I came to a point where I knew that I was hurt but it hurt too much for me to feel anymore; like how my hands had gotten so cold that they had not been cold at all, and warming them had spread agonizing prickles over my skin. My whole self was numb and silent. I could not even feel Kazimir’s freezing arms around me.

Adamina had the little bush that had recently been attached to me in her hands, with the vine still trailing inches away and separated from the seeping hole in my stomach. She was tearing the withered branches away, pulling and pulling, until she reached a green, dense knot in the center. It was like a sort of bulb, or onion, covered in filmy green layers, except on one side there was a slight bulge where a silver curve peeped out.

“What have you done?!” shouted Pascha, burning with rage- really burning, his back and shoulders were afire and smoking. “What have you-” He cast a look down at me, where I had fallen back against Kazimir, boneless.

“She is safe now,” said Adamina, cradling the green bulb in her hands like it was some small, frightened animal. “I will bring her back to the forest and plant her in the earth again. My mistress will be pleased.”

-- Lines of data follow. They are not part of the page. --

/-- MLEN.set. A frond takes code 0x63 before the other checks, among which R365 gives it no place (log 27). -/
def execMlenSet (a : Reg) (s : State) : Host.Outcome State Fault Refusal :=
  withCore (.mlenSet a) s (fun A =>
    let x := A.reg a
    let E := s.elem s.cur
    if A.frond then faultNow s 0x63 0 0
    else if fld x 15 3 ≠ 0 ∨ fld x 63 28 ≠ 0 then faultNow s 0x34 0 x
    else match E.heldCmd with
    | none => faultNow s 0x35 0 (s.mstat s.cur)
    | some c =>
      match vget none E.bins (fld x 2 0) with
      | none => faultNow s 0x28 0 x
      | some b =>
        if b.count ≤ fld x 27 16 then faultNow s 0x26 0 x
        else if !b.isSealed then faultNow s 0x36 0 x
        else
          let n := leNat (s.deviceReadOwn s.cur (b.base + b.stride * fld x 27 16) 4)
          retire (s.updCmd s.cur c.seq (fun c => c.patch n)) A 4)

/-- End every unstarted command of a core's queue with STATUS 6, in queue order. -/
def State.endUnstarted (s : State) (e : EId) : State :=
  (s.elem e).mq.foldl (fun s c => if c.unstarted then s.endCmd e (c.failAll (if c.isGang then 6 else 0)) 6 else s) s

/-- What MFLUSH does: the unstarted commands end, the unstarted shares of a started MMAG fail, and a hold is disarmed (R289). -/
def State.flush (s : State) (e : EId) : State :=
  (s.endUnstarted e).updElem e (fun E => { E with
    holdArm := false
    mq := E.mq.map (fun c =>
      if c.running && c.isGang then
        { c with shares := c.shares.map (fun h => if h.state = .waiting then { h with state := .failed 6 } else h) }
      else c) })

/-- At a fence of a core (R278): unstarted commands end with STATUS 6, its slots are freed, its tiles unconfigured; what a
started command uses follows when that command ends. That this happens at the fence, and not at the remap, and that an armed
MLEN.hold is disarmed, where R278 names the held command only, are the model's readings (log 40). -/
def State.fenceMatrix (s : State) (e : EId) : State :=
  if !isCore e then s
  else
    let so := sorusOf e
    let s1 := ((s.endUnstarted e).updElem e (fun E => { E with holdArm := false })).abandonShares e
    let s2 := (List.range 128).foldl (fun s n => if s.ownsSlot e n then s.releaseSlot so n else s) s1
    (List.range 4).foldl (fun s t => s.dropTile e t) s2

/-- At the remap of a fenced core, once no command of its sorus runs: what a started command held back follows (R278). -/
def State.freeMatrix (s : State) (e : EId) : State :=
  if !isCore e then s
  else
    let s1 := (List.range 128).foldl (fun s n => if s.ownsSlot e n then s.setSlot (sorusOf e) n Slot.reset else s) s
    (List.range 4).foldl (fun s t => s.setTile e t Tile.blank) s1

def execMflush (s : State) : Host.Outcome State Fault Refusal :=
  withCore (.mflush) s (fun A => retire (s.flush s.cur) A 4)

end Sys2Proof.Machine
end

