-- ==== Sys2Proof/Machine/System.lean ====
section
/-!
DEFINITION. Traps, the debug window, THAW and RETIRE, fencing and remapping, digests, tracing and breakpoints: major 0x17
(R366–R374, R386–R399).
-/
namespace Sys2Proof.Machine

/-! ### Privilege and targets (R389) -/

/-- A privileged form: code 0x03 on any element but the supervisor core. -/
def withSup (i : Instr) (s : State) (k : Act → Host.Outcome State Fault Refusal) : Host.Outcome State Fault Refusal :=
  withAct s (fun A => if s.isSup then k A else faultNow s 0x03 0 (insnExtra i 0))

/-- The element that a target address names: tag and offset are checked first, then the address as RLD's. -/
def targetElem (s : State) (a : Word) : Except Flt EId :=
  let off := if apOf a = 0 ∧ s.leads s.cur = true then fld a 22 0 else fld a 18 0
  if ptagOf a ≠ 0 ∨ off ≠ 0 then .error { code := 0x78, faddr := 0, extra := a }
  else match resolve s s.cur (apsRemote s.cur) a with
  | .error c => .error { code := 0x10, faddr := a, extra := MemX.word { ptag := ptagOf a, cause := c } }
  | .ok (.raw t _) => .ok t
  | .ok _ => .ok s.cur

/-- A privileged form with a target. -/
def withTarget (i : Instr) (s : State) (a : Reg) (k : Act → EId → Host.Outcome State Fault Refusal) :
    Host.Outcome State Fault Refusal :=
  withSup i s (fun A =>
    match targetElem s (A.reg a) with
    | .error f => finish (s, some f)
    | .ok t => k A t)

/-- Code 0x79 about a target. -/
def badState (s : State) (a : Word) (reason : Nat) : Host.Outcome State Fault Refusal := faultNow s 0x79 a (BitVec.ofNat 64 reason)

/-! ### TRAP (R390) -/

def execTrap (a b : Reg) (s : State) : Host.Outcome State Fault Refusal :=
  withAct s (fun A =>
    let t := s.takeFault s.cur { code := 0x71, faddr := A.reg a, extra := A.reg b }
    .next (t.updElem s.cur (fun E => { E with act := E.act.map (fun A => A.adv 4) })))

/-! ### The debug window (R370, R391) -/

/-- An item of the debug window. -/
inductive Item where
  | mem (p : Nat)
  | w (i : Nat) | pc | wp | chan | dead | wdcnt | digest | mb (i : Nat) | inn (i : Nat)
  | k (i : Nat) | v (i j : Nat) | spr (n : Nat) | region (i : Nat) | pregion (i : Nat) | binding (q : Nat) | cont (q : Nat)
  | state | weight | combo
  deriving DecidableEq, Repr

/-- The item at a window offset, of a target whose scratchpad has some size. -/
def itemAt (size off : Nat) : Option Item :=
  let o := off - 0x100000
  if off % 8 ≠ 0 then none
  else if off < 0x100000 then (if off + 8 ≤ size then some (.mem off) else none)
  else if o < 0x100 then some (.w (o / 8))
  else if o < 0x130 then [Item.pc, .wp, .chan, .dead, .wdcnt, .digest][(o - 0x100) / 8]?
  else if o < 0x200 then none
  else if o < 0x240 then some (.mb ((o - 0x200) / 8))
  else if o < 0x280 then some (.inn ((o - 0x240) / 8))
  else if o < 0x2C0 then some (.k ((o - 0x280) / 8))
  else if o < 0x400 then none
  else if o < 0x800 then some (.v ((o - 0x400) / 64) ((o - 0x400) / 8 % 8))
  else if o < 0x900 then (if 12 ≤ (o - 0x800) / 8 ∧ (o - 0x800) / 8 ≤ 15 then none else some (.spr ((o - 0x800) / 8)))
  else if o < 0x940 then some (.region ((o - 0x900) / 8))
  else if o < 0x980 then some (.pregion ((o - 0x940) / 8))
  else if o < 0xA00 then none
  else if o < 0xA80 then some (.binding ((o - 0xA00) / 8))
  else if o < 0xB00 then some (.cont ((o - 0xA80) / 8))
  else if o = 0xB00 then some .state
  else if o = 0xB08 then some .weight
  else if o = 0xB10 then some .combo
  else none
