/-- LOAD_COMPLETE: an element that has received END, and whose children have reported complete, writes its regions, binds its
channels and reports complete (R81). Its memory tags become zero (R154). -/
def execLoadComplete (ctx : Nat) (e : EId) (s : State) : Host.Outcome State Fault Refusal :=
  match s.loading ctx with
  | none => .next s
  | some L =>
    match L.copyOf e with
    | none => .next s
    | some (k, fe, p) =>
      let im := k.image
      let kids := (edges im).filter (fun x => x.parent != 0xFFFF && frameE x.parent == fe)
      if L.complete.contains e || !((tget L.pending e).getD []).isEmpty || !kids.all (fun x => L.complete.contains (k.land (frameE x.child))) ||
        s.isFenced e then .next s
      else
        let E := s.elem e
        let frond := (roleAt im p.role).kind == 2
        let pooled := if frond then roleRegions im p.role E.pregions else E.pregions
        let s1 := (s.updElem e (fun E => { E with regions := roleRegions im p.role E.regions, pregions := pooled })).clearTags e
        let s2 := if frond && p.index fe != 0 then s1 else s1.bindRole e im p.role
        .next (s2.updLoad ctx (fun L => { L with
          complete := e :: L.complete
          saved := if (tget L.saved e).isSome then L.saved else tset L.saved e (E.regions, E.pregions, s.tagsOf e) }))

/-! ### Step 5: the launch is posted (R80, R382, R385, R409) -/

/-- An element's registers at the launch of its context: ALLOW, WCFG0–WCFG7, WDLIM, the digests, the counts and the matrix state
have their reset values (R103, R124, R150, R268, R269, R286, R367, R382, R385). An armed allowance notice, the notice buffer and the digest
of the last ended activation stay (log 46). -/
def Elem.launched (E : Elem) : Elem :=
  { E with
    combo := 0
    pseq := 0
    evc := Vector.replicate 8 0
    avail := 16
    nq := 0
    nen := false
    ovf := false
    undel := 0
    wcfg := Vector.replicate 8 wcfgReset
    wdlim := Elem.reset.wdlim
    mq := []
    mseq := 0
    tiles := Elem.reset.tiles
    gang := 0
    holdArm := false
    merrLog := []
    lost := 0
    merr := false }

/-- POST_LAUNCH: every root has reported complete; the registers of the partition take their values at launch and its slots
are free, its memory tags (R154) and its cells' buffers are zero, and every placed element receives the arguments on q0. The third copy of
a twin launch is launched on its half alone (R384). -/
def execPostLaunch (ctx : Nat) (s : State) : Host.Outcome State Fault Refusal :=
  match s.loading ctx, tget s.ctxs ctx with
  | some L, some C =>
    let runs := L.running C
    if !runs.all L.complete.contains then .next s
    else
      let half := L.half C
      let s0 := { s with slots := s.slots.filter (fun p => !half.any (fun e => isCore e && sorusOf e == p.1 / 128)) }
      let s1 := half.foldl (fun s e => (s.updElem e Elem.launched).clearTags e) s0
      let s2 := if L.isThird then s1 else (L.copies.take 1).foldl (fun s k => (cellRecords k.image).foldl (fun s bs =>
        match (s.sheet ctx (recSheet bs)).bind (·.cell (recCell bs)) with
        | some c => (s.cellWrite c.home c.buf0 0 (List.replicate c.size 0)).cellWrite c.home c.buf1 0 (List.replicate c.size 0)
        | none => s) s) s1
      let s3 := (s2.updCtx ctx (fun C => { C with sup := some L.sup })).updLoad ctx (fun L => { L with posted := true })
      let s4 := runs.foldl (fun s e => s.deviceSend ctx mgmtCore e 0 L.args.toList none) s3
      .next (if L.phase = .first then s4.complete ctx 1 L.tag 0 0 0 [] else s4)
  | _, _ => .next s

end Sys2Proof.Machine
end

I could not move at all, not even to speak, but I stared at the thing in her hands, that bulb with hints of silver. Was that where my truth now lay? But I…

“She’s dying!” burst out Kazimir, and I felt a dull pressure as he wrapped his arms more tightly about me, covering the wound on my belly with one dark hand. “Give it back! Pascha, get it back!”

“Fools,” said Adamina, with a bit more emotion to her voice than normal, I thought. “What you hold is just a vessel. It will disintegrate, as flesh does. But I have saved her, and I will find her a body that does not rot.”

With that said, she covered the bulb with both her hands, and sank slowly back into the ground. With a curse Pascha sprang forwards and struck out at her, but he was left coughing and holding a handful of dust.

“I don’t understand!” Kazimir burst out, clutching at me. “What did she mean by all that? Oh- she really hurt Kezia, I can barely feel her heart beating anymore! What are we going to do?!”

“Hush! I don’t know!” Pascha’s back merely smouldered now, as he paced back and forth. “What did she take with her? She seemed to think it was Kezia- the letters!” He whirled around on his heel. “Perhaps it was the silver letters! Then perhaps what you hold in your arms isn’t Kezia at all anymore, Kazimir!”

“What?” said Kazimir, in a wobbly way. Even in my numb state I was struck with a sense of horror, and tried to speak- tried to shake my head, give some twitch to indicate that no, I was still here. But there was no strength and feeling left in me. Perhaps it was not just that I had gone numb from pain. Perhaps some important part of me really had left with Adamina!

“And if it was Kezia she was holding, then we should chase after her, and get it back,” Pascha was saying, heedless of my silent struggle. “Zakhar, you are the best at getting around underground, so you ought to start following her!”

“I am afraid that is impossible, even for me,” said Zakhar, from somewhere behind me. His voice oozed into my ears with an unpleasant flatness to it. “It isn’t as though she burrowed into the ground, Pascha; she is the ground. And I find myself hesitant to believe that Kezia has somehow turned into a small green onion.”

Thank goodness for Zakhar. I had never thought that I would think those words, ever.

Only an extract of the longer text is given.